Enclosure, Firoda, Co. Kilkenny
Co. Kilkenny |
Enclosures
On the upland terrain of Firoda in County Kilkenny, a low circular bank sits quietly in a buffer zone between open ground and forestry, so overgrown with heather, reeds, and tufted grass that it barely announces itself at all.
What makes it quietly awkward, historically speaking, is that nobody is entirely sure what it is or when it was built. It could be a relatively mundane sheep pen from the nineteenth century. It could be something considerably older.

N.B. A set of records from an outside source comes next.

/-- The request has nothing left to run. -/
def Dev.kilnOver (d : Dev) : Bool := d.var V.kilnOn 0 == 1 && d.get F.KILN_STATE_ST 0 == 0 && d.var V.kilnQ 0 == 0

/-- A request is taken: `src` 0 KILN_RUN, 1 a slot, 2 ROAD entry, 3 the keeper. -/
def Dev.kilnLaunch (d : Dev) (mask src tag : Nat) : Dev :=
  let d := ((((d.setVar V.kilnOn 0 1).setVar V.kilnQ 0 mask).setVar V.kilnAll 0 mask).setVar V.kilnSrc 0 src).setVar V.kilnTag 0 tag
  (d.setVar V.kilnSt 0 0).kilnScan

/-- KILN's reply to a command (R593). -/
def Dev.kilnReply (d : Dev) (tag st word : Nat) : Dev :=
  d.clrPost (320 + d.get F.KILN_CFG_CSLOT 0) 0x05 (leBytes 8 d.now.toNat ++ [1, tag, st, 0] ++ leBytes 4 word)

/-- The results of the regions that the request names. -/
def Dev.kilnWord (d : Dev) : Nat :=
  ((List.range 7).map (fun r => if tbit (d.var V.kilnAll 0).toNat r then d.get F.KILN_RG_STAT_RESULT r * 2 ^ (4 * r) else 0)).sum

/-- The reply is sent, or waits for the keeper (R593, R595). -/
def Dev.kilnAnswer (d : Dev) : Dev :=
  let w := d.kilnWord
  if d.var V.keeperUp 0 = 1 then d.kilnReply (d.var V.kilnTag 0).toNat (d.var V.kilnSt 0).toNat w
  else (d.setVar V.kilnRep 0 1).setVar V.kilnWord 0 w

/-! ### Transitions that PWR runs (R621, R626) -/

/-- The entry to ROAD is held until the regions of ROADSET have run once (R592). -/
def Dev.roadEnter (d : Dev) : Dev :=
  let m := d.get F.KILN_ROADSET_MASK 0
  if m = 0 ∨ !d.on F.COM_CTRL_EN 0x05 then d.roadGo
  else
    let d := ((d.pwrPend 3).setVar V.pwrHeld 0 1).kilnLaunch m 2 0
    if d.kilnOver then (d.setVar V.kilnOn 0 0).roadGo else d

/-- A block of the control plane stops. -/
def Dev.blockOff (d : Dev) (slot : Nat) : Dev :=
  ((d.set F.COM_CTRL_EN slot 0).set F.COM_STAT_RUN slot 0).set F.COM_STAT_CFGLOCK slot 0

/-- Step 2 of the shutdown sequence: the control plane ends its outputs (R303, R333, R369, R393, R562, R626). Each loop ends at its next sample instant (R284),
and BUS carries what they send then; it is quiet before the plane goes down (`busQuiet`). -/
def Dev.ctlQuiet (d : Dev) : Dev :=
  let d := d.each ((List.range 64).filter (fun k => d.on F.WHL_LP_CFG_EN k)) (fun k a => a.lpStop k)
  let d := d.blockOff 0x20
  let d := ({ (d.solAllOff.bstStop) with solQ := [] } : Dev)
  let d := (d.each (List.range 24) (fun c a => a.solCount c)).blockOff 0x21
  let d := d.blockOff 0x22
  let d := d.each (List.range 24) (fun c a => a.lswSync c)
  let d := (d.blockOff 0x24).fbFall
  (((d.blockOff 0x2B).blockOff 0x25).blockOff 0x23).segShow

/-- BUS leaves the buses before the control plane leaves L1 (R426): a loop that has not come to its sample instant ends now, privileged requests end, and each
channel leaves. -/
def Dev.busQuiet (d : Dev) : Dev :=
  let d := d.each (List.range 64) (fun k a => a.lpEnd k)
  let d := d.each (List.range 8) (fun c a => a.each ((List.range 8).filter (fun b => a.on F.BUF_CTRL_TXREQ (bufIx c b) && a.bufPriv c b)) (fun b e =>
    (e.set F.BUF_CTRL_TXREQ (bufIx c b) 0).set F.BUF_CTRL_RESULT (bufIx c b) 5))
  { (d.blockOff 0x28).busRun false with canHold := [] }

/-- Step 2 begins. -/
def Dev.pwrStop (d : Dev) : Dev := ((d.ctlQuiet).setVar V.pwrStep 0 2).mark V.pwrAt 0

/-- The control plane is not released any more; the released time is kept for AGE (R597). -/
def Dev.ctlDown (d : Dev) : Dev :=
  let d := d.setVar V.ctlSum 0 d.ctlReleased
  let d := ((d.set F.SYS_REL_PA 0 0).set F.SYS_REL_PB 0 0).set F.PWR_DEAD_ARMED 0 0
  (d.setPlane 0 false).setVar V.cpLoad 0 0

/-- The data plane is not released any more. -/
def Dev.dataDown (d : Dev) : Dev := ((d.set F.SYS_REL_DP 0 0).setPlane 1 false).setVar V.dpLoad 0 0

/-- Step 3: the planes are powered down, theta is stored, and the module rests in the ladder state of its mode (R347, R525, R626). -/
def Dev.pwrDown (d : Dev) (t : Nat) : Dev :=
  let d := (d.busQuiet.thetaStore.ctlDown.dataDown.resetData.sramLose).setVar V.planesOff 0 1
  (d.pwrClear.setMode t).setLadder (if t = 0 then 5 else 3)

/-- The shutdown sequence begins (R626): a PARKING notice to the data plane, or step 2 at once from LIMP (R623). -/
def Dev.pwrShut (d : Dev) (t : Nat) : Dev :=
  let lad := d.get F.PWR_MODE_MODE 0
  let d := (d.pwrPend t).set F.PWR_MODE_NOTICE 0 0
  if lad = 5 then d.pwrStop
  else (((d.setVar V.pwrStep 0 1).mark V.pwrAt 0).setVar V.pwrGrace 0 (d.get F.PWR_TIMING_DPGRACE 0)).pwrNotice false 2

/-- A transition that nothing holds. -/
def Dev.pwrGo (d : Dev) (t : Nat) : Dev :=
  let m := d.get F.PWR_MODE_MODE 0
  if t = 3 then (if m = 4 then d.pwrClear.setMode 3 else d.roadEnter)
  else if t < 2 then (if m < 2 then (d.pwrClear.setMode t).setLadder (if t = 0 then 5 else 3) else (d.setVar V.pwrHeld 0 0).pwrShut t)
  else if t = 2 ∧ m < 2 then d.pwrClear.planesUp.setMode 2
  else d.pwrClear.setMode t

/-- The second reply, at the entry (R620). -/
def Dev.pwrEntered (d : Dev) : Dev :=
  let s := d.var V.pwrSrc 0
  if s = 1 ∨ s = 2 then d.pwrReply (s == 1) 1 (d.var V.pwrTag 0).toNat 0 0 else d

/-- The keeper is down after its boot, so that the mode does not change (R22). -/
def Dev.keeperAway (d : Dev) : Bool := d.var V.booted 0 == 1 && d.var V.keeperUp 0 != 1

/-- What PWR held for a Kiln request goes on; `road` where the request was that of the entry to ROAD (R592, R595). -/
def Dev.heldGo (d : Dev) (road : Bool) : Dev :=
  if road then d.roadGo.pwrEntered
  else
    let d := (d.setVar V.pwrHeld 0 0).pwrGo (d.get F.PWR_MODE_PEND 0)
    if d.var V.pwrHeld 0 = 1 then d else d.pwrEntered

/-- A Kiln request is over (R592, R593, R595): KILN answers, the ladder returns, and what PWR held goes on, once the keeper runs (R22). -/
def Dev.kilnFinish (d : Dev) : Dev :=
  if !d.kilnOver then d
  else
    let d := (d.setVar V.kilnOn 0 0).monKilnEnd
    let src := d.var V.kilnSrc 0
    let was := (d.var V.ladWas 0).toNat
    let d := if src = 1 then d.kilnAnswer else d
    let d := d.setVar V.ladWas 0 0
    if d.var V.pwrHeld 0 = 1 then
      (if d.keeperAway then d else d.heldGo (src == 2))
    else if 0 < was ∧ d.get F.PWR_MODE_MODE 0 < 2 then d.setLadder (was - 1) else d

/-- The end of one region's run: 1 PASS, 2 FAIL, 3 ABORT (R594, R597). -/
def Dev.kilnClose (d : Dev) (r res : Nat) : Dev :=
  let d := (d.set F.KILN_STATE_ST 0 0).setVar V.kilnSave 0 0
  let d := ((d.set F.KILN_RG_STAT_RESULT r res).incSat F.KILN_RG_STAT_RUNS r).set F.KILN_RG_TLAST_T r (toBits 64 d.now)
  let d := if res = 1 then
      (((d.set F.KILN_RG_STAT_FSTICK r 0).set F.KILN_RG_STAT_DUE r 0).set F.KILN_RG_AGE_AGE r 0).setVar V.kilnMark r d.ctlReleased
    else if res = 2 then d.set F.KILN_RG_STAT_FSTICK r 1 else d
  let d := d.each (kilnSlots r) (fun s a => a.setVar V.underKiln s 0)
  let d := if r = 2 then d.each ((List.range 64).filter (fun k => d.on F.WHL_LP_CFG_EN k)) (fun k a => a.lpStart k) else d
  let d := if r = 5 then (d.setVar V.kilnK5 0 0).setVar V.fbKiln 0 (if res = 1 then 0 else if res = 2 then 1 else d.var V.fbKiln 0) else d
  let d := if r = 3 then d.kilnCuts else d
  (d.kilnStat).irq 0x05 0

/-- What follows a FAIL (R383, R594). -/
def Dev.kilnFail (d : Dev) (r : Nat) : Dev :=
  let d := d.irq 0x05 1
  if r < 4 then d.errBlk 0x05 3 3
  else if r = 4 then ((d.errBlk 0x05 4 2).blockOff 0x28).setVar V.softRst 0x28 2
  else if r = 5 then (d.errBlk 0x05 5 0).fbLatchAll 5
  else d.errBlk 0x05 6 0

/-- A run in progress ends with ABORT, and the rest of its request is given up (R595). -/
def Dev.kilnAbort (d : Dev) : Dev :=
  if d.var V.kilnOn 0 ≠ 1 then d
  else
    let d := if d.get F.KILN_STATE_ST 0 = 0 then d else d.kilnClose (d.get F.KILN_STATE_REG 0) 3
    let d := if d.var V.kilnSt 0 = 0 then d.setVar V.kilnSt 0 3 else d
    (d.setVar V.kilnQ 0 0).kilnFinish

/-! ### Requests (R620 to R622) -/

/-- The index of the permission word of a transition (R629). -/
def permIx (f t : Nat) : Nat := 6 * f + t

/-- Why a mode request is refused: STATUS and refusal cause; none where it is accepted. `src` 1 control plane, 2 data plane, 3 monitor. -/
def Dev.pwrRefusal (d : Dev) (src t : Nat) : Option (Nat × Nat) :=
  let m := d.get F.PWR_MODE_MODE 0
  let perm := if src = 1 then F.PWR_PERM_C else if src = 2 then F.PWR_PERM_D else F.PWR_PERM_G
  if d.var V.keeperUp 0 ≠ 1 then some (3, 5)
  else if d.on F.PWR_MODE_PENDV 0 then some (1, 0)
  else if !d.on perm (permIx m t) then some (3, 1)
  else if d.on F.PWR_SUPPLY_SUPLOSS 0 then some (3, d.freeVal % 256)
  else if 2 ≤ d.get F.LCS_DBG_LEVEL 0 ∧ (t = 4 ∨ (t = 3 ∧ m ≠ 4)) then some (3, 2)
  else if t = 4 ∧ (d.on F.SAGR_STATE_STOP 0 ∨ d.on F.SAGR_STATE_SAFE 0) then some (3, 3)
  else if t = 4 ∧ !d.on F.SYS_BOOT_DONE 0 then some (3, 4)
  else none

/-- A mode request: the new state, STATUS and cause. STATUS 4 HELD, where a Kiln run holds the entry. -/
def Dev.pwrAsk (d : Dev) (src tag t : Nat) : Dev × Nat × Nat :=
  match d.pwrRefusal src t with
  | some (st, c) => ((if d.on F.PWR_SUPPLY_SUPLOSS 0 then d.useFree else d).irq 0x01 7, st, c)
  | none =>
    let d := (d.setVar V.pwrSrc 0 src).setVar V.pwrTag 0 tag
    if d.var V.kilnOn 0 = 1 then ((d.pwrPend t).setVar V.pwrHeld 0 1, 4, 0)
    else
      let d := d.pwrGo t
      (d, if d.var V.pwrHeld 0 = 1 then 4 else 0, 0)

/-- PWR moves by itself, unless the keeper is down, the supply is lost or a transition runs (R611, R622). -/
def Dev.pwrFree (d : Dev) : Bool := d.var V.keeperUp 0 == 1 && !d.on F.PWR_MODE_PENDV 0 && !d.on F.PWR_SUPPLY_SUPLOSS 0

/-- An automatic transition, which a Kiln run in progress holds (R595). -/
def Dev.pwrAuto (d : Dev) (t : Nat) : Dev :=
  let d := d.setVar V.pwrSrc 0 0
  if d.var V.kilnOn 0 = 1 then (d.pwrPend t).setVar V.pwrHeld 0 1 else d.pwrGo t

/-- A latched wake is acted on (R626). -/
def Dev.wakeGo (d : Dev) : Dev :=
  let t := (d.var V.wakePend 0).toNat
  if t = 0 ∨ !d.pwrFree ∨ 2 ≤ d.get F.PWR_MODE_MODE 0 then d else (d.setVar V.wakePend 0 0).pwrAuto t

/-- A wake event with its cause and action (R624): 0 the keeper alone, 1 SERVICE, 2 ROAD. -/
def Dev.pwrWake (d : Dev) (cause act : Nat) : Dev :=
  let d := (d.set F.PWR_WAKE_STAT_CAUSE 0 cause).irq 0x01 6
  if act = 1 ∨ act = 2 then (d.setVar V.wakePend 0 (act + 1 : Nat)).wakeGo
  else if 4 ≤ d.get F.PWR_MODE_LADDER 0 then d.setLadder 3 else d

The structure is defined by a continuous earthen bank, roughly two metres wide at its base and narrowing to under a metre at the crest, with shallow ditches, known as fosses, running along both its inner and outer edges. These fosses are modest in depth, barely more than ten to fifteen centimetres, which gives the whole thing a low, unassuming profile in the landscape. The critical clue, or rather the critical absence of one, comes from cartographic evidence. The first edition Ordnance Survey six-inch map, surveyed in 1839, makes no mention of the enclosure at all. It only appears on the 1900 revision, where it is drawn as a continuous circular line rather than with hachures, the fine radiating marks that surveyors typically used to indicate earthen banks and raised features. That representational choice on the map suggests the cartographer may have understood it as a standing enclosure of some kind, possibly a functional pen, rather than an ancient monument. The post-1800 date implied by its absence from the earlier map would be consistent with a sheep enclosure built during a period of upland pastoral farming. And yet the very fact of its circularity keeps the question open. Circular enclosures in Ireland have deep prehistoric and early medieval roots, and a later farmer building a pen might just as easily have chosen a square or rectangular form.